Banks making "excess" profits, questions over unpublished "special" rates, frustration with the Credit Contracts and Consumer Finance Act (CCCFA), and challenges for both first home buyers and investors, are among issues mortgage brokers highlight about the mortgage market in interest.co.nz's inaugural mortgage broker survey.

The final question in interest.co.nz's mortgage broker survey asked respondents for comments on anything interesting or unusual going on in the mortgage industry that the survey hadn't covered. It would be fair to say there was a wide range of responses. A selection of these responses is published below.

2-5 year rates are still way to high.

Approach to rental income and expense calculation - everyone uses quite a different approach after the new CCCFA regs.  Kainga Ora First Home package is still missing the mark for most buyers - income brackets are too low.

Bank making excess profits at the expense of consumers.

Banks competing without advertising to the public.

banks failing to look after existing customers.
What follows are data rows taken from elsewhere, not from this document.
-- ==== Sys2Proof/Machine/StrictWrite.lean ====
section
/-! DEFINITION. What a 32-bit write does to each register of the strict windows RST, BWK, WLD and KEY (R160, R161) and
of the cluster timer and control block CLT. A refusal answers the requester with an error. -/

namespace Sys2Proof.Machine

/-- RST_CMD (Table 14.13); a torn FMAP_PROG row is a free outcome of a write that names none. -/
def rstCmdWrite (d : Dev) (v : Word) : Dev :=
  let key := BitVec.ofNat 8 (fld v 23 16)
  match fld v 31 28 with
  | 1 => cmdReset d 8 1 0
  | 2 => cmdReset d 5 2 key
  | 3 => cmdReset d 4 3 key
  | 4 => berth d
  | 5 => moor d key
  | 6 => underway d
  | 7 => fmapProg d key false
  | _ => rstCommand d fun d => rstEnd d 1

/-- A write of an RST register (Table 14.10). -/
def rstWrite (d : Dev) (who : Requester) (a : Nat) (v : Word) : Dev :=
  if a = 0x100010 then rstCmdWrite d v
  else if a = 0x100018 then qmKick d who
  else if a = 0x100054 then (if bit v 0 then rstClear d else d)
  else if 0x100080 ≤ a ∧ a < 0x1000CC then blkctlWrite d (some who) ((a - 0x100080) / 4) v
  else fieldWrite d a v

/-- A write of a BWK register (Table 11.10): the heartbeats take their own sources only, and BWK_LOAD no write while a
CHECK or COMMIT runs (R324, R328). -/
def bwkWrite (d : Dev) (who : Requester) (a : Nat) (v : Word) : Dev :=
  if a = 0x120000C then
    match fld v 31 28 with
    | 1 => bwkCheck d
    | 2 => bwkCommit d
    | _ => bwkBadOp d
  else if a = 0x1200018 then (if who = .qm then beatQm d (v.setWidth 8) else answerError d who)
  else if a = 0x120001C then
    match who with
    | .hart h => if hartRuns d h.val then beatCl d (v.setWidth 8) else d
    | _ => answerError d who
  else if a = 0x1200060 then (if bit v 0 then bwkClear d else d)
  else if 0x1210000 ≤ a ∧ a < 0x1218000 then
    if resultValid d 0x1200010 && !d.bwk.commit then bankWrite d (a - 0x1210000) v else answerError d who
  else fieldWrite d a v

/-- A write of word `w` of region `r` of memory `m` (R352). -/
def regionWordWrite (d : Dev) (who : Requester) (m r w : Nat) (v : Word) : Dev :=
  if w = 3 then regionWrite d (.worldN who) m r v
  else if regionOpen d who m r then plainWrite d (aRegion m r w) v
  else regionRefused d who m r w

/-- A write of a WLD register (Table 12.15). -/
def wldWrite (d : Dev) (who : Requester) (a : Nat) (v : Word) : Dev :=
  if a = 0x1300010 then (if fld v 31 28 = 1 then hoCmdRelease d (fld v 4 0) else hoBadOp d)
  else if a = 0x1300018 then (if who = .pf then plainWrite d a v else answerError d who)
  else if a = 0x130001C then debugLower d v
  else if a = 0x1300024 then doIf (bit v 1) wldClearLog (doIf (bit v 0) wldClearCounters d)
  else if 0x1310000 ≤ a then
    let o := a - 0x1310000
    regionWordWrite d who (o / 0x400) (o % 0x400 / 16) (o % 16 / 4) v
  else fieldWrite d a v

/-- A write of a KEY register (Table 13.14): a requester reaches only its own mailbox slots (R346). -/
def keyWrite (d : Dev) (who : Requester) (a : Nat) (v : Word) : Dev :=
  if a = 0x1400010 then (if bit v 0 then keyClear d else d)
  else if 0x1401000 ≤ a ∧ a < 0x1402000 then
    let s := (a - 0x1401000) / 0x100
    let o := a % 0x100
    if !mbxOwner who s then answerError d who
    else if o = 0 then mbxHeader d who s v
    else if o = 0x80 then
      let d1 := if bit v 1 then mbxCancel d who s else d
      if bit v 0 then mbxAck d1 who s else d1
    else plainWrite d a v
  else fieldWrite d a v

/-- A write of a CLT register by a hart (Table 12.5). A compare value above CLT_MTIME ends its pending interrupt
(R339); an enable set while its event is held raises the APLIC source (R338). -/
def cltWrite (d : Dev) (a : Nat) (v : Word) : Dev :=
  let o := a - 0x4000000
  if o < 0x40 then
    let d1 := plainWrite d a v
    let h := o / 8
    if timerPending d1 h then d1
    else { d1 with clt := { d1.clt with timerPend := d1.clt.timerPend &&& ~~~(1#8 <<< h) } }
  else if o = 0x108 then (if bit v 0 then cltCapture d else d)
  else if o = 0x200 then wdogConfig d v
  else if o = 0x204 then wdogKick d (v.setWidth 16)
  else if o = 0x304 then
    let d1 := plainWrite d a v
    (List.range 6).foldl (fun d' b =>
      if bit (rd d 0x4000300) b && bit (rd d1 a) b && !bit (rd d a) b then emit d' (.aplic (b + 1)) else d') d1
  else plainWrite d a v

/-- A 32-bit write of the register at BAR0 offset `a`, with slip 0's authority; none where no register lies. -/
def regWrite (d : Dev) (who : Requester) (a : Nat) (v : Word) : Option Dev :=
  if (regDesc a).isNone then none
  else if 0x100000 ≤ a ∧ a < 0x200000 then some (rstWrite d who a v)
  else if 0x1200000 ≤ a ∧ a < 0x1300000 then some (bwkWrite d who a v)
  else if 0x1300000 ≤ a ∧ a < 0x1400000 then some (wldWrite d who a v)
  else if 0x1400000 ≤ a ∧ a < 0x1500000 then some (keyWrite d who a v)
  else if 0x1600000 ≤ a ∧ a < 0x1700000 then some (svcWrite d a v)
  else writeReg d a v

end Sys2Proof.Machine
end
Banks seems to be more willing to think outside the box and take a more conservative approach to expenses than in the past. They are now more willing to workshop problem deals before strait out declining. It's still very much a case of who's desk it lands on, but if you push back you do seem to get a bit of traction if you hit a non-proactive (less experienced) assessor.

BNZ being able to off 4.99% for 1 yr for new clients but not offer it to their existing clients. BNZ have worked to improve their document process for advisers - they are now still wordy but better. Bank BDMs are responsive & helpful to advisers. Banks need to match rate offers for existing clients when going to market with a discounted deal.

CCCFA is still a massive problem, too many questions which is making it too hard to borrow money. I gave up on a store card personally as it was just too hard and paid cash... seems crazy to me.

Families gifting funds to their kids should be allowed to register a 2nd mortgage or caveat on the property to cement their interest in the event the property is sold or the kids separate.

If I could have chosen BNZ for the worst back end process three times, I would have. Banks are lending responsibly, there is renewed competition regarding interest rates and this makes brokers very important in providing the right solution for the client.

It's amazing how some banks are still so hung up on expenses and others don't care at all.

Kainga Ora First Home Partners deal is available through the banks directly but not available for Mortgage advisers apart from SBS bank. Limiting the service we can provide.

Longer fixed terms 6-15yrs. Raise Investment Property LVR.

Not fair to standardise a minimum benchmark of expenses when some clients live quite frugally and/or run a lot of expenses under the business (which are already accounted for in their financials). Test rates appear too high if client is fixing longer term -bank has greater certainty over the rate rather than over shorter term.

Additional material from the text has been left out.